> WHAT THE TASK REQUIRES:
Your task is to copy the stretch of lines in the records below that begins with the line containing "delivery (43_critical_section.md) -/" and ends with the line containing "t.prioMask.toNat = max", exactly as written, with nothing added.

> INFORMATION PROVIDED:
/-- 42_transmit.md, sections 4 and 5, R174, R175 (D12, D17, D21, D30): XFER_DONE with a transfer in flight sends its
bytes and leaves the completion pending; the handler then acknowledges it and starts the next message, unless the
mask holds it; in the halted state the mask does not (R179). The breaches of the contract of R76 that are
remembered for the message sent are over, those of every other message stay with it, and free values are used up
only where the message sent had one (log 7). With nothing in flight it has no effect. -/
def Obligations.XferDoneSendsAndServes : Prop :=
  (∀ s : State, s.dma.active = true → NoBusHandler s →
    ∃ t, exec .xferDone s = .next t ∧
      t.txn = s.txn ∧ t.ien = s.ien ∧ t.bus = s.bus ∧ t.prioMask = s.prioMask ∧ t.halt = s.halt ∧
      t.env.cfg = s.env.cfg ∧ t.env.inputs = s.env.inputs ∧ t.env.mem = s.env.mem ∧
      (∀ c : Breach, c ∈ t.env.stale ↔ (⟨c.message + 1, c.addr, c.old⟩ : Breach) ∈ s.env.stale) ∧
      ((∀ c ∈ s.env.stale, c.message ≠ 0) → t.env.freeCount = s.env.freeCount) ∧
      ((∃ c ∈ s.env.stale, c.message = 0) → t.env.freeCount = s.env.freeCount + s.dma.len.toNat) ∧
      (s.halt = none → s.env.cfg.pXfer ≤ s.prioMask →
        t.q = s.q ∧ t.dma = { s.dma with active := false, tc := true } ∧
          t.env.trace = s.env.trace ++ [.txBytes (sentBytes s)]) ∧
      ((s.halt ≠ none ∨ s.prioMask < s.env.cfg.pXfer) → queueEmpty s = true →
        t.q = s.q ∧ t.dma = { s.dma with active := false, tc := false } ∧
          t.env.trace = s.env.trace ++ [.txBytes (sentBytes s), .dmaAck]) ∧
      ((s.halt ≠ none ∨ s.prioMask < s.env.cfg.pXfer) → queueEmpty s = false →
        t.q = { s.q with head := ringNext s.env.cfg s.q.head } ∧
          t.dma = { src := (slotAt s s.q.head).ref, len := (slotAt s s.q.head).len, active := true,
                    tc := false } ∧
          t.env.trace = s.env.trace ++ [.txBytes (sentBytes s), .dmaAck,
            .dmaStart (slotAt s s.q.head).ref (slotAt s s.q.head).len])) ∧
  (∀ s : State, s.dma.active = false → exec .xferDone s = .next s)

/-- 20_memory.md, section 7, R76, and 93_implementation_defined.md, U4 (log 7): under the callers' contract for the
message in flight (number 0) the bytes sent are `MemRead(dma.src, dma.len)`, whatever was stored into other
messages or before its ENQUEUE; broken, each byte sent is the byte there or one it replaced meanwhile, for every
value of the free choice. A message has no breach when it is accepted. -/
def Obligations.SentBytesAreTheMessage : Prop :=
  (∀ s : State,
    ((∀ c ∈ s.env.stale, c.message = 0 → covers c.addr ⟨s.dma.src, s.dma.len⟩ = false) →
      sentBytes s = memRead s.env.mem s.dma.src s.dma.len.toNat) ∧
    (∀ k, k < s.dma.len.toNat →
      ∃ b, (sentBytes s)[k]? = some b ∧
        (b = memByte s.env.mem (s.dma.src + BitVec.ofNat 32 k) ∨
          (⟨0, s.dma.src + BitVec.ofNat 32 k, b⟩ : Breach) ∈ s.env.stale))) ∧
  (∀ (r : Ref) (l : Len) (s t : State), Invariants s → queueFull s = false → exec (.enqueue r l) s = .next t →
    (pending t).getLast? = some ⟨r, l⟩ ∧ ∀ c ∈ t.env.stale, c.message + 1 < (pending t).length)

/-! ### Critical section, gate and delivery (43_critical_section.md) -/

/-- 43_critical_section.md, section 2, R191 (D13, D14), and R107 for CS_BEGIN: the answer is the mask before the
raise, the mask becomes the larger of the two, and nothing else changes. -/
def Obligations.CsEnterRaisesTheMask : Prop :=
  ∀ (i : Instr) (level : Level) (s : State),
    (i = .csEnter level ∨ (i = .csBegin ∧ level = s.env.cfg.pCs)) → s.halt = none → busReq s = false →
    xferReq s = false →
      ∃ t, exec i s = .next t ∧ t = { s with prioMask := t.prioMask,
                                             env := { s.env with trace := s.env.trace ++ [.prior s.prioMask] } } ∧
        t.prioMask.toNat = max s.prioMask.toNat level.toNat

/-- 43_critical_section.md, sections 2 and 3, R192, R194 (D13, D14, D17): CS_EXIT writes the mask and delivers what is
now above it, the larger level first, each once. When the event alone is above it, a completion held back is still
handled if the bus handler halts the block (42_transmit.md, R179; log 11). Clauses 4 and 5 give the whole next
state and with it the order of bus and transmit actions in one delivery, which is the model's (D34; log 19, a DESIGN
CHOICE): no claim about the order on the original. -/
def Obligations.CsExitDeliversByPriority : Prop :=
  ∀ (level : Level) (s : State), s.halt = none →
    let u := s.setMask level
    (busReq u = false → xferReq u = false → exec (.csExit level) s = .next u) ∧
    (busReq u = false → xferReq u = true → exec (.csExit level) s = .next (onTransferComplete u)) ∧
    (busReq u = true → xferReq u = false →
      let v := onBusEvent s.bus.flags s.bus.data (u.setPend false)
      (v.halt = none ∨ s.dma.tc = false → exec (.csExit level) s = .next v) ∧
      (v.halt ≠ none → s.dma.tc = true → exec (.csExit level) s = .next (onTransferComplete v))) ∧
    (busReq u = true → xferReq u = true → s.env.cfg.pBus < s.env.cfg.pXfer →
      exec (.csExit level) s =
        .next (onBusEvent s.bus.flags s.bus.data ((onTransferComplete u).setPend false))) ∧
    (busReq u = true → xferReq u = true → s.env.cfg.pXfer < s.env.cfg.pBus →
      exec (.csExit level) s =
        .next (onTransferComplete (onBusEvent s.bus.flags s.bus.data (u.setPend false))))

/-- 43_critical_section.md, section 3, R194, and U8 (log 8): with both requests asserted at equal levels the engine
and the transmit path end as after either order, for every value of the free choice. The
order of bus and transmit actions in the trace is the model's (D34; log 19). -/
def Obligations.EqualLevelsAdmitEitherOrder : Prop :=
  ∀ (level : Level) (s : State), s.halt = none → s.env.cfg.pBus = s.env.cfg.pXfer →
    busReq (s.setMask level) = true → xferReq (s.setMask level) = true →
      ∃ t, exec (.csExit level) s = .next t ∧
        t.txn = (runBusHandler s).txn ∧ t.ien = (runBusHandler s).ien ∧ t.bus = (runBusHandler s).bus ∧
        t.halt = (runBusHandler s).halt ∧ t.q = (onTransferComplete s).q ∧
        t.dma = (onTransferComplete s).dma ∧ t.prioMask = level ∧
        (t.env.trace = (onTransferComplete (runBusHandler s)).env.trace ∨
          t.env.trace = (runBusHandler (onTransferComplete s)).env.trace)

/-- 43_critical_section.md, section 3, R193 (D16): the gate's truth table. -/
def Obligations.GateTruthTable : Prop :=
  ∀ (ien : Enables) (f : FlagVec),
    gate ien f = true ↔
      ien.evt = true ∧ (f.getLsbD 0 = true ∨ f.getLsbD 1 = true ∨ f.getLsbD 2 = true ∨
        (ien.tx = true ∧ f.getLsbD 7 = true) ∨ (ien.rx = true ∧ f.getLsbD 6 = true))

/-- 43_critical_section.md, section 4, R196 (D34): the two handlers write disjoint state, so the two orders end in the
same engine, queue, accelerator and mask, with the same two traces side by side. -/
def Obligations.HandlersCommute : Prop :=
  ∀ (f : FlagVec) (d : Byte) (s : State),
    let a := onTransferComplete (onBusEvent f d s)
    let b := onBusEvent f d (onTransferComplete s)
    a.txn = b.txn ∧ a.ien = b.ien ∧ a.bus = b.bus ∧ a.halt = b.halt ∧ a.q = b.q ∧ a.dma = b.dma ∧
      a.prioMask = b.prioMask ∧ engineTrace a = engineTrace b ∧ transmitTrace a = transmitTrace b

/-! ### Whole-machine rules -/

/-- 10_state.md, section 6, R40, and 43_critical_section.md, section 4, R195 (D13): only CS_ENTER and CS_EXIT (and
CS_BEGIN) move the mask; ENQUEUE and the acquisitions restore it. -/
def Obligations.OnlySectionCommandsMoveTheMask : Prop :=
  ∀ (i : Instr) (s t : State), exec i s = .next t → (∀ l, i ≠ .csEnter l) → (∀ l, i ≠ .csExit l) →
    i ≠ .csBegin → t.prioMask = s.prioMask

/-- R41: nothing ever sets `halt` back; in the halted state the bus engine and the mask do not move, in any step. -/
def Obligations.HaltIsForEver : Prop :=
  ∀ (s t : State) (c : Cause), s.halt = some c → step s = .next t →
    t.halt = some c ∧ t.txn = s.txn ∧ t.ien = s.ien ∧ t.bus = s.bus ∧ t.prioMask = s.prioMask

> WORKED SOLUTION:
/-! ### Critical section, gate and delivery (43_critical_section.md) -/

/-- 43_critical_section.md, section 2, R191 (D13, D14), and R107 for CS_BEGIN: the answer is the mask before the
raise, the mask becomes the larger of the two, and nothing else changes. -/
def Obligations.CsEnterRaisesTheMask : Prop :=
  ∀ (i : Instr) (level : Level) (s : State),
    (i = .csEnter level ∨ (i = .csBegin ∧ level = s.env.cfg.pCs)) → s.halt = none → busReq s = false →
    xferReq s = false →
      ∃ t, exec i s = .next t ∧ t = { s with prioMask := t.prioMask,
                                             env := { s.env with trace := s.env.trace ++ [.prior s.prioMask] } } ∧
        t.prioMask.toNat = max s.prioMask.toNat level.toNat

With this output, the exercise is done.